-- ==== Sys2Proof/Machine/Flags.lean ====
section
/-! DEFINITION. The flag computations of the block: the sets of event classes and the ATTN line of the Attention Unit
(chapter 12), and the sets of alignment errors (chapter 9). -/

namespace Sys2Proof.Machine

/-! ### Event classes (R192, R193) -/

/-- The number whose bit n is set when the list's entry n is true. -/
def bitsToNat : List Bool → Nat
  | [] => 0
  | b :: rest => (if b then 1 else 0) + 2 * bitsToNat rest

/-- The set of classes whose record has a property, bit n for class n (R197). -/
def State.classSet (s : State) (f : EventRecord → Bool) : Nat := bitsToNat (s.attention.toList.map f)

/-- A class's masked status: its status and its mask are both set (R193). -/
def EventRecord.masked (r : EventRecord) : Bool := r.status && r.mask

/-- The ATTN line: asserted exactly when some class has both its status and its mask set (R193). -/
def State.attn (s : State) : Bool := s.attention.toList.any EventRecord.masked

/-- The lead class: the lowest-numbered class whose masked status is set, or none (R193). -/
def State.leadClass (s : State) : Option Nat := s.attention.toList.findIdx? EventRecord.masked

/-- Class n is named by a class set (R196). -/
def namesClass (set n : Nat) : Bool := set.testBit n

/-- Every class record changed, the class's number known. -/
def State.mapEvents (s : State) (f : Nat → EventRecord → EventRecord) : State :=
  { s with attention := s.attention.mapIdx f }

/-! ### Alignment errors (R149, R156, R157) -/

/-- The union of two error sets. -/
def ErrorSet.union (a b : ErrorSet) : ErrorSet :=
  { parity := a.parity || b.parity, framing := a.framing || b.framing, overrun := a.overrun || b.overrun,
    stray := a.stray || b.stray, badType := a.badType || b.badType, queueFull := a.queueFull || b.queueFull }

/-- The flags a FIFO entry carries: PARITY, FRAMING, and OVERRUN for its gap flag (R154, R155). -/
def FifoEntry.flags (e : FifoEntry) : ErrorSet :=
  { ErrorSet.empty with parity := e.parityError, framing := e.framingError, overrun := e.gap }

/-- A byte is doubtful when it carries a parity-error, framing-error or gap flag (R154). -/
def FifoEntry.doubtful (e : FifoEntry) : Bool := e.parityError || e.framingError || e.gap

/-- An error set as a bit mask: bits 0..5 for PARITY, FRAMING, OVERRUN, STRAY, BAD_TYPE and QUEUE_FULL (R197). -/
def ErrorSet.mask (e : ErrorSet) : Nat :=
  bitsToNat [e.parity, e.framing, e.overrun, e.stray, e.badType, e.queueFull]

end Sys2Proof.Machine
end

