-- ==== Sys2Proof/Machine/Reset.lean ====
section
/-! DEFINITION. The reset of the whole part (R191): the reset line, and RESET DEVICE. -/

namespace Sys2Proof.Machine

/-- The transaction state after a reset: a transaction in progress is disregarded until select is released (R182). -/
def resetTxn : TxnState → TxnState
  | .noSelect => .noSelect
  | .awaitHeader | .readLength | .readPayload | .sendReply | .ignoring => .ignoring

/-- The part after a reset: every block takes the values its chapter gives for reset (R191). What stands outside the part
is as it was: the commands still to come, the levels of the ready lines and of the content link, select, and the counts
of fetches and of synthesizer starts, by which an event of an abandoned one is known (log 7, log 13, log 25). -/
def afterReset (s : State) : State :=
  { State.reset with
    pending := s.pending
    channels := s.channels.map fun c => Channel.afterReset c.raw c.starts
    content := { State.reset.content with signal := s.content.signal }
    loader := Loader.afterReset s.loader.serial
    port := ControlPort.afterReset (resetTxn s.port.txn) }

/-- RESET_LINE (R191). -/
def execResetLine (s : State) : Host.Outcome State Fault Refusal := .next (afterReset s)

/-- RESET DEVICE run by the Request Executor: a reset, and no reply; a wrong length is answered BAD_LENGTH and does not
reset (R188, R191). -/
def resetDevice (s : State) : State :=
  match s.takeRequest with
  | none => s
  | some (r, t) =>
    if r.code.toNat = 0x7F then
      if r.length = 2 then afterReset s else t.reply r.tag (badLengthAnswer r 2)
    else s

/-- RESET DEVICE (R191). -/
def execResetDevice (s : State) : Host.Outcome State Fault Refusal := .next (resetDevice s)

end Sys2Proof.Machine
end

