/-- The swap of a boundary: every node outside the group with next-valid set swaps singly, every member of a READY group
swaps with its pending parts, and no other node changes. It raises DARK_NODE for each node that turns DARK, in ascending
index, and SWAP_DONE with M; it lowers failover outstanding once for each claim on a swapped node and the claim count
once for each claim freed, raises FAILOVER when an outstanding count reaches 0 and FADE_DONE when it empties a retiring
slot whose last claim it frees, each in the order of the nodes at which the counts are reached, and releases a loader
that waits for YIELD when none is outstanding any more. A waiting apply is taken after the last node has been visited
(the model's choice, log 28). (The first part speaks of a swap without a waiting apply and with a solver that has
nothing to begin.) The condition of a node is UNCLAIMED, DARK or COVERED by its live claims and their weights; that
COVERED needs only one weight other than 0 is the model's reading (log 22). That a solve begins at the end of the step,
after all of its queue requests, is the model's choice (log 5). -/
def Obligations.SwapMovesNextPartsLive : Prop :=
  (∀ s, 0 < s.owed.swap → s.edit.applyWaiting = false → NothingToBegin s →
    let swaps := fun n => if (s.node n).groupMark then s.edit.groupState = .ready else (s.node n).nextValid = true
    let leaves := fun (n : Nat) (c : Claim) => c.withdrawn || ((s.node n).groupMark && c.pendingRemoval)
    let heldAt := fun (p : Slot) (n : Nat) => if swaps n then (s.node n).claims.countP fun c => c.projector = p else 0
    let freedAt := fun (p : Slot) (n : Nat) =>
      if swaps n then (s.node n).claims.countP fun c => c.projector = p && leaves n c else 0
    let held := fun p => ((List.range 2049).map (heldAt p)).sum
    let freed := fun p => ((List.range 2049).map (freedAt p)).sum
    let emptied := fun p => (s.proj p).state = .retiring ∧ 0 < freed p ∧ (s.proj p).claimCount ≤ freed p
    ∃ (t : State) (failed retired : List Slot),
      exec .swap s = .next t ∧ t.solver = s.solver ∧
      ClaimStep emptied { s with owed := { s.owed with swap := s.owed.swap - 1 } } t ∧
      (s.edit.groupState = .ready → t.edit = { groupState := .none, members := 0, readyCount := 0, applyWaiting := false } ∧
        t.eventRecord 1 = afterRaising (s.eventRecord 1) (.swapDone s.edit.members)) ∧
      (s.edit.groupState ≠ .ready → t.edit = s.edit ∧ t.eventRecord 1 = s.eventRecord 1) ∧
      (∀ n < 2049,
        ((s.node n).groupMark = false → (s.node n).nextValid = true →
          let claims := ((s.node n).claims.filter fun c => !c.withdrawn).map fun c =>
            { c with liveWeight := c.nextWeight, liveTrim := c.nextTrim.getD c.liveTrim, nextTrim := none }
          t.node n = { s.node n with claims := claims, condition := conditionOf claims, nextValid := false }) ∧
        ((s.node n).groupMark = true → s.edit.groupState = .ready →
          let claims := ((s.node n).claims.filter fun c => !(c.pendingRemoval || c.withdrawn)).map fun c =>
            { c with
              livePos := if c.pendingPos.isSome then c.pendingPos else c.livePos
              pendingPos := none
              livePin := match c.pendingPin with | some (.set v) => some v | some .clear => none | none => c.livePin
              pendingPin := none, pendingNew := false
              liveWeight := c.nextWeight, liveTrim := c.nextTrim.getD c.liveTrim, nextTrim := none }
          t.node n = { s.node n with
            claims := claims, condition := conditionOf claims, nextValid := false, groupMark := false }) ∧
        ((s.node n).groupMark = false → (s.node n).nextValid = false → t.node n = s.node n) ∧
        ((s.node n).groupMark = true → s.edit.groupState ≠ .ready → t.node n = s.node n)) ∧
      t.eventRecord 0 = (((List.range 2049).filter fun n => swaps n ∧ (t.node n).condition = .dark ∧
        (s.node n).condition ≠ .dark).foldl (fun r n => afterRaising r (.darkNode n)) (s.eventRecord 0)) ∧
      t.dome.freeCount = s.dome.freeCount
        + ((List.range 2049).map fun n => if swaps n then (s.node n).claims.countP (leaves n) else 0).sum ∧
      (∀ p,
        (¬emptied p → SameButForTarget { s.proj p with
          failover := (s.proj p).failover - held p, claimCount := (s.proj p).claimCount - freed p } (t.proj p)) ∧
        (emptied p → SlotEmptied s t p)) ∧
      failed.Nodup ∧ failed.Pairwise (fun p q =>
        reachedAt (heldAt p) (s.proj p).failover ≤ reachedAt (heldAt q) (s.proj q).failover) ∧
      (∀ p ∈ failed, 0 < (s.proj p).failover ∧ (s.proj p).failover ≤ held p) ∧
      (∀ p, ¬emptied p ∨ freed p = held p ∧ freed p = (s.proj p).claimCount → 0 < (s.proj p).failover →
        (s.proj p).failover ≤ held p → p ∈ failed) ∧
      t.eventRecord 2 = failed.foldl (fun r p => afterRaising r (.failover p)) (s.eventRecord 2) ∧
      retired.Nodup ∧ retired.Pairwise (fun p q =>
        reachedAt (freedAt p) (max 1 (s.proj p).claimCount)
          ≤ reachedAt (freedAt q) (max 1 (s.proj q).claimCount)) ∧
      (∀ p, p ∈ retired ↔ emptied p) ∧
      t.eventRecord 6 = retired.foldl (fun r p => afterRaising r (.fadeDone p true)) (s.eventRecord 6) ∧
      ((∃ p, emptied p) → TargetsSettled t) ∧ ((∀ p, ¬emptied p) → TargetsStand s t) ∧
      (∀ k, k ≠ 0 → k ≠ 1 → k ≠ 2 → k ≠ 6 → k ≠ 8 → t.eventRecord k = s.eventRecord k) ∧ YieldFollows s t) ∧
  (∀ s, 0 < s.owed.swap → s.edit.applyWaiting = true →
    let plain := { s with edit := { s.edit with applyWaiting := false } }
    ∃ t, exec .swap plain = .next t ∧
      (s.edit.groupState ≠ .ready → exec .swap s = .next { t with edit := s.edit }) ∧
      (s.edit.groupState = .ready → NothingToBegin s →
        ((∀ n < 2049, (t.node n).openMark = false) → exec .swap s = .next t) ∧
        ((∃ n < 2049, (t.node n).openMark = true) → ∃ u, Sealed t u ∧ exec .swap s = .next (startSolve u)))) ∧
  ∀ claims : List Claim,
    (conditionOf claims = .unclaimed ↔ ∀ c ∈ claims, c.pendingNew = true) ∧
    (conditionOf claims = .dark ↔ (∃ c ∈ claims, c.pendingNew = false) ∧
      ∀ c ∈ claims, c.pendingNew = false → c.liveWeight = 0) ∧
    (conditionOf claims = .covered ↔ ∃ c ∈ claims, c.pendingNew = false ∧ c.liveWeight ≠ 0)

==============================

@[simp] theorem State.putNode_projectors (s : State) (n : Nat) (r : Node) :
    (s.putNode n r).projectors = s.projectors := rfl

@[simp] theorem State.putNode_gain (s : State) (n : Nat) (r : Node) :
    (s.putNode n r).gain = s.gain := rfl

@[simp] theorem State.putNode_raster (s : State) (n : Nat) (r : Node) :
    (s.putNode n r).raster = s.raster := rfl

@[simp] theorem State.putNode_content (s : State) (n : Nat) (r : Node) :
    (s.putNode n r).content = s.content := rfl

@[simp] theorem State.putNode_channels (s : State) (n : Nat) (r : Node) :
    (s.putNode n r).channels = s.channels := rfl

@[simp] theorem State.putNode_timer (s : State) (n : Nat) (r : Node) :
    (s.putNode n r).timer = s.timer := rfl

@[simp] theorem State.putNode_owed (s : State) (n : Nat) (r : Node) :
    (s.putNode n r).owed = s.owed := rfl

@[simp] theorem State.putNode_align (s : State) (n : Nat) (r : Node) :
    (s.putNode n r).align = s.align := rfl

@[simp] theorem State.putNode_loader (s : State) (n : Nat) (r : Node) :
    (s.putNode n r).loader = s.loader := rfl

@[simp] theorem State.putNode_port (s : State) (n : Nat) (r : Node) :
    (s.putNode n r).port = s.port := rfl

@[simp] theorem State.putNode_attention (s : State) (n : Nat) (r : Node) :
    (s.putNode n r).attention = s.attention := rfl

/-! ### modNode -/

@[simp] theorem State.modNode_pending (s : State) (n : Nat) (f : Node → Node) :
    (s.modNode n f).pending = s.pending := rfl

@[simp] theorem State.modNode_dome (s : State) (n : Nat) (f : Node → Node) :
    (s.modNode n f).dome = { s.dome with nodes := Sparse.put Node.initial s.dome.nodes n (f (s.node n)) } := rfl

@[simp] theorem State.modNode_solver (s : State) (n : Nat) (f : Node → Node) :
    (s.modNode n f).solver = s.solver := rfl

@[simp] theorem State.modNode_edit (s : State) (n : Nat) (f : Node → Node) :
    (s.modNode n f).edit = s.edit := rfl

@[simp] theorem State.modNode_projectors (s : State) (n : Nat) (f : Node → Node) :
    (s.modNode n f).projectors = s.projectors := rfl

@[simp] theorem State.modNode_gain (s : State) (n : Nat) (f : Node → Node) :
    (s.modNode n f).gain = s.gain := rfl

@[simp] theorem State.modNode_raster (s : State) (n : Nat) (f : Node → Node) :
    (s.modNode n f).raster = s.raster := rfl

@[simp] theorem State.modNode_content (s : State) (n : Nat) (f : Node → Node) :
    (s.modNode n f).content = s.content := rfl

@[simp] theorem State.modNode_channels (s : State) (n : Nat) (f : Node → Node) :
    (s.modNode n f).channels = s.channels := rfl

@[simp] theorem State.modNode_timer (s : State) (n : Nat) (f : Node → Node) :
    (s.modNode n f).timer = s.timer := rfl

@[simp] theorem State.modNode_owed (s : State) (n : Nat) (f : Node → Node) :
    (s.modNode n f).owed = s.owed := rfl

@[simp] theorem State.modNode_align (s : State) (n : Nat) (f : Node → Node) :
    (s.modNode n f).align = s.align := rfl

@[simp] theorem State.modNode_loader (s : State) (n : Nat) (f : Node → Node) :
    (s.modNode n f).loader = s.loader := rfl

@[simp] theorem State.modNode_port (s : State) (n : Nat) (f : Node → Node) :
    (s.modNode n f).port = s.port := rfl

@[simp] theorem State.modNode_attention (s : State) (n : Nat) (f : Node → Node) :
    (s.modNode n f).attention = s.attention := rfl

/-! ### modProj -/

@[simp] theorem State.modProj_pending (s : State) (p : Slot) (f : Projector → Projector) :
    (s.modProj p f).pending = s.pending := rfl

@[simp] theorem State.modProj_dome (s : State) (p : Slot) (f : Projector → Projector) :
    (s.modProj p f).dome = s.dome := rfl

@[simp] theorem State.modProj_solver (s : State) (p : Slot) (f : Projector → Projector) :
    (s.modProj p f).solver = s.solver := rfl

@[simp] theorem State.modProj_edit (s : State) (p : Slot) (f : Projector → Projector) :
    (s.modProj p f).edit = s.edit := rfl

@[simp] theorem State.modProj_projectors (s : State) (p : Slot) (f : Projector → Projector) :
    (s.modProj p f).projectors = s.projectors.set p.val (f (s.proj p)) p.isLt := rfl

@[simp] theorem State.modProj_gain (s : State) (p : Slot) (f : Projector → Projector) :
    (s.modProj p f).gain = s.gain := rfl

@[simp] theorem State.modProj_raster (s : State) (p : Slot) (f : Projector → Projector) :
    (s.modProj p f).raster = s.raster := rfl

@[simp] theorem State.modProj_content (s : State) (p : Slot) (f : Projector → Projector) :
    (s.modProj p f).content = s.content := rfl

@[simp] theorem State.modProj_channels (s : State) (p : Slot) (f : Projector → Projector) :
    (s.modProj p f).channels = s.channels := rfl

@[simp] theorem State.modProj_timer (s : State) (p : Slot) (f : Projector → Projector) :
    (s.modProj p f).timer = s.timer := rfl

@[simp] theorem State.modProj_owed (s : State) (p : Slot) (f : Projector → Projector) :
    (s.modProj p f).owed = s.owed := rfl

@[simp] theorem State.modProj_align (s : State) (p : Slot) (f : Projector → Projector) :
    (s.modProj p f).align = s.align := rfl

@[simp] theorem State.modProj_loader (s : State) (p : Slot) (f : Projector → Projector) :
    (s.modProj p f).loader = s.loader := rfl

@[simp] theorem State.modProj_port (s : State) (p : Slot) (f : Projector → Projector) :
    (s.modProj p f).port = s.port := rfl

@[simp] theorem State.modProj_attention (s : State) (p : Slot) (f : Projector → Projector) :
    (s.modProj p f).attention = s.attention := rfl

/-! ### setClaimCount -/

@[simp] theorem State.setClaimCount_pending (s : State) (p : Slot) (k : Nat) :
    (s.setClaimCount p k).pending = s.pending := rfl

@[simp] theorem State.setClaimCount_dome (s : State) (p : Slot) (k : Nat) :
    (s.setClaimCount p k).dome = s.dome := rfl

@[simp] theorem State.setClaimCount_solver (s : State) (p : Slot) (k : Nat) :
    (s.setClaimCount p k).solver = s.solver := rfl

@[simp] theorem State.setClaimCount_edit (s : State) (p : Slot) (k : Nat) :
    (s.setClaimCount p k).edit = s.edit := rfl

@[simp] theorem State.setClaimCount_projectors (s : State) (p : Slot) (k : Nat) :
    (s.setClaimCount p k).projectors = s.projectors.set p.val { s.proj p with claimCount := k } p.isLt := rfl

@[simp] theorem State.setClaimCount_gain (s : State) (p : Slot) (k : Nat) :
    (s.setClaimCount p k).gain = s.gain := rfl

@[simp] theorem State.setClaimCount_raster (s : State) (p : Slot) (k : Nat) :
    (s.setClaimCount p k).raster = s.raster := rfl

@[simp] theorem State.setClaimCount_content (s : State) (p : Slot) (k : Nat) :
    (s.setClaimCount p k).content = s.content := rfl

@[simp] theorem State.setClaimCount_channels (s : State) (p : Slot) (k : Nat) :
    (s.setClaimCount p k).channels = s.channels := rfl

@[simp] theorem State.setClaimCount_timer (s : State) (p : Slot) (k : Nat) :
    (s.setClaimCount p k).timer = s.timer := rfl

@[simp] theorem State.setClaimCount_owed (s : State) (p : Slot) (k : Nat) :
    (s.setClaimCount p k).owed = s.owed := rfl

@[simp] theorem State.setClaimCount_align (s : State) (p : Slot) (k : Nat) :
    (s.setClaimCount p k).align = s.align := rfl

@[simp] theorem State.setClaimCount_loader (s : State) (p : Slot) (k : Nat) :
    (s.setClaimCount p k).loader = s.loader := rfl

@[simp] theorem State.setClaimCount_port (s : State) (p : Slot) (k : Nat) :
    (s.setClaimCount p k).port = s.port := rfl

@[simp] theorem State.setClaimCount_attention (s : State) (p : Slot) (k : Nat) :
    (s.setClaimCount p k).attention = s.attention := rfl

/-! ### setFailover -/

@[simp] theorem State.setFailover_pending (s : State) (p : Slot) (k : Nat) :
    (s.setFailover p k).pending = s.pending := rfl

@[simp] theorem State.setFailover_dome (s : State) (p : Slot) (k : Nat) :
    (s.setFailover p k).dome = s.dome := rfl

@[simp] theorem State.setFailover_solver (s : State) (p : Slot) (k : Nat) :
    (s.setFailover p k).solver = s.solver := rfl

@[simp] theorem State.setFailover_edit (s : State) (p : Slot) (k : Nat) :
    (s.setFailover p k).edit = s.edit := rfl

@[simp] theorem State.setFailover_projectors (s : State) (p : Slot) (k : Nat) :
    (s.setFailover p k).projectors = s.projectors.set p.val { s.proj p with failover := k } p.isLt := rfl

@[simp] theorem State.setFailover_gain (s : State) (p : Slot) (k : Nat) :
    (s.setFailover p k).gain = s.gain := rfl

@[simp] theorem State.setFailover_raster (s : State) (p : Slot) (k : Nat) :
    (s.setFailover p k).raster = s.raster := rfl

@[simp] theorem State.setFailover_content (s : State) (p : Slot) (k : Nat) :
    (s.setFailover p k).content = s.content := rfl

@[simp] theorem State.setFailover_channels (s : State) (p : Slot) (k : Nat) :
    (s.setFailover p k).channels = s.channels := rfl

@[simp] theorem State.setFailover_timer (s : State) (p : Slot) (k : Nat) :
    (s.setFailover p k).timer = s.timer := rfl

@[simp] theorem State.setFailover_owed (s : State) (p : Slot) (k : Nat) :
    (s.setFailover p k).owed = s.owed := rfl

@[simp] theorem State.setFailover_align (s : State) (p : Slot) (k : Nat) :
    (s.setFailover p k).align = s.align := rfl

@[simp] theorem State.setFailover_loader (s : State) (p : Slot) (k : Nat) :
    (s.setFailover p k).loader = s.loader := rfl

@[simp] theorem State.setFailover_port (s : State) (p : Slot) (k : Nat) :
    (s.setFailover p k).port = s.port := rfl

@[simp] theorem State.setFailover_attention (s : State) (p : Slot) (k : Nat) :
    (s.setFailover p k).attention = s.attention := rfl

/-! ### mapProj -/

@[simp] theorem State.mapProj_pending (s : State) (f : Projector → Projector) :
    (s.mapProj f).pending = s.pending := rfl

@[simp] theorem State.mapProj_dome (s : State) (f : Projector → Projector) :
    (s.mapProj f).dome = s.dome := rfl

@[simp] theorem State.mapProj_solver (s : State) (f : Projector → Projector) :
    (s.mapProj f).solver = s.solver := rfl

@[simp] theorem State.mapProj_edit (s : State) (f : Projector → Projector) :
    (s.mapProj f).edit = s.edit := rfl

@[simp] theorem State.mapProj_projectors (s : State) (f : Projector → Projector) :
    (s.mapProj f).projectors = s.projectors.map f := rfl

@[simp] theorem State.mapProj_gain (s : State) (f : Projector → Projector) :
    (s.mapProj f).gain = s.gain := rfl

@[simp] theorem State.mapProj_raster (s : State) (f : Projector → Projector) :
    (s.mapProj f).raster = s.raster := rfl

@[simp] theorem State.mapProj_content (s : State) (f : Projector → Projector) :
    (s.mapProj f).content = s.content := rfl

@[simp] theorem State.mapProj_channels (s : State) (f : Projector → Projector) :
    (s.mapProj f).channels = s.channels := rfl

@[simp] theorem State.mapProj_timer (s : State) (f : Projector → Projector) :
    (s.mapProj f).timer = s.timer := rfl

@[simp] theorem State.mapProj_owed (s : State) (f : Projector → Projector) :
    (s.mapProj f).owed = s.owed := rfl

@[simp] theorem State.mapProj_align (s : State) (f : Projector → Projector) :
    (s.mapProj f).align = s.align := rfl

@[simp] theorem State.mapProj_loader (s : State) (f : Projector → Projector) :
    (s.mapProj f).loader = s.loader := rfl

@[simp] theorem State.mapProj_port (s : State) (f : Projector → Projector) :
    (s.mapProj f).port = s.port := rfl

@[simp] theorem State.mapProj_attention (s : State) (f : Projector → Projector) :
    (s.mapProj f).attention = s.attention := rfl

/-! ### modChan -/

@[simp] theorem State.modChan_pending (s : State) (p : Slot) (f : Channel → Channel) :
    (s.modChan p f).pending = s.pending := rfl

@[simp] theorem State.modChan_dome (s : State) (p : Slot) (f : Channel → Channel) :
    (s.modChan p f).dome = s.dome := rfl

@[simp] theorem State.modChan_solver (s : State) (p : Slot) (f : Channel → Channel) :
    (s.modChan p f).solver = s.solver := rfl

==============================

[Exercise description]: Scan the entries above for the line containing "n (R197). -/", and copy it and all lines after it exactly, down to and including the line containing "def ErrorSet.mask (e".

[The answer]:
/-- The set of classes whose record has a property, bit n for class n (R197). -/
def State.classSet (s : State) (f : EventRecord → Bool) : Nat := bitsToNat (s.attention.toList.map f)

/-- A class's masked status: its status and its mask are both set (R193). -/
def EventRecord.masked (r : EventRecord) : Bool := r.status && r.mask

/-- The ATTN line: asserted exactly when some class has both its status and its mask set (R193). -/
def State.attn (s : State) : Bool := s.attention.toList.any EventRecord.masked

/-- The lead class: the lowest-numbered class whose masked status is set, or none (R193). -/
def State.leadClass (s : State) : Option Nat := s.attention.toList.findIdx? EventRecord.masked

/-- Class n is named by a class set (R196). -/
def namesClass (set n : Nat) : Bool := set.testBit n

/-- Every class record changed, the class's number known. -/
def State.mapEvents (s : State) (f : Nat → EventRecord → EventRecord) : State :=
  { s with attention := s.attention.mapIdx f }

/-! ### Alignment errors (R149, R156, R157) -/

/-- The union of two error sets. -/
def ErrorSet.union (a b : ErrorSet) : ErrorSet :=
  { parity := a.parity || b.parity, framing := a.framing || b.framing, overrun := a.overrun || b.overrun,
    stray := a.stray || b.stray, badType := a.badType || b.badType, queueFull := a.queueFull || b.queueFull }

/-- The flags a FIFO entry carries: PARITY, FRAMING, and OVERRUN for its gap flag (R154, R155). -/
def FifoEntry.flags (e : FifoEntry) : ErrorSet :=
  { ErrorSet.empty with parity := e.parityError, framing := e.framingError, overrun := e.gap }

/-- A byte is doubtful when it carries a parity-error, framing-error or gap flag (R154). -/
def FifoEntry.doubtful (e : FifoEntry) : Bool := e.parityError || e.framingError || e.gap

/-- An error set as a bit mask: bits 0..5 for PARITY, FRAMING, OVERRUN, STRAY, BAD_TYPE and QUEUE_FULL (R197). -/
def ErrorSet.mask (e : ErrorSet) : Nat :=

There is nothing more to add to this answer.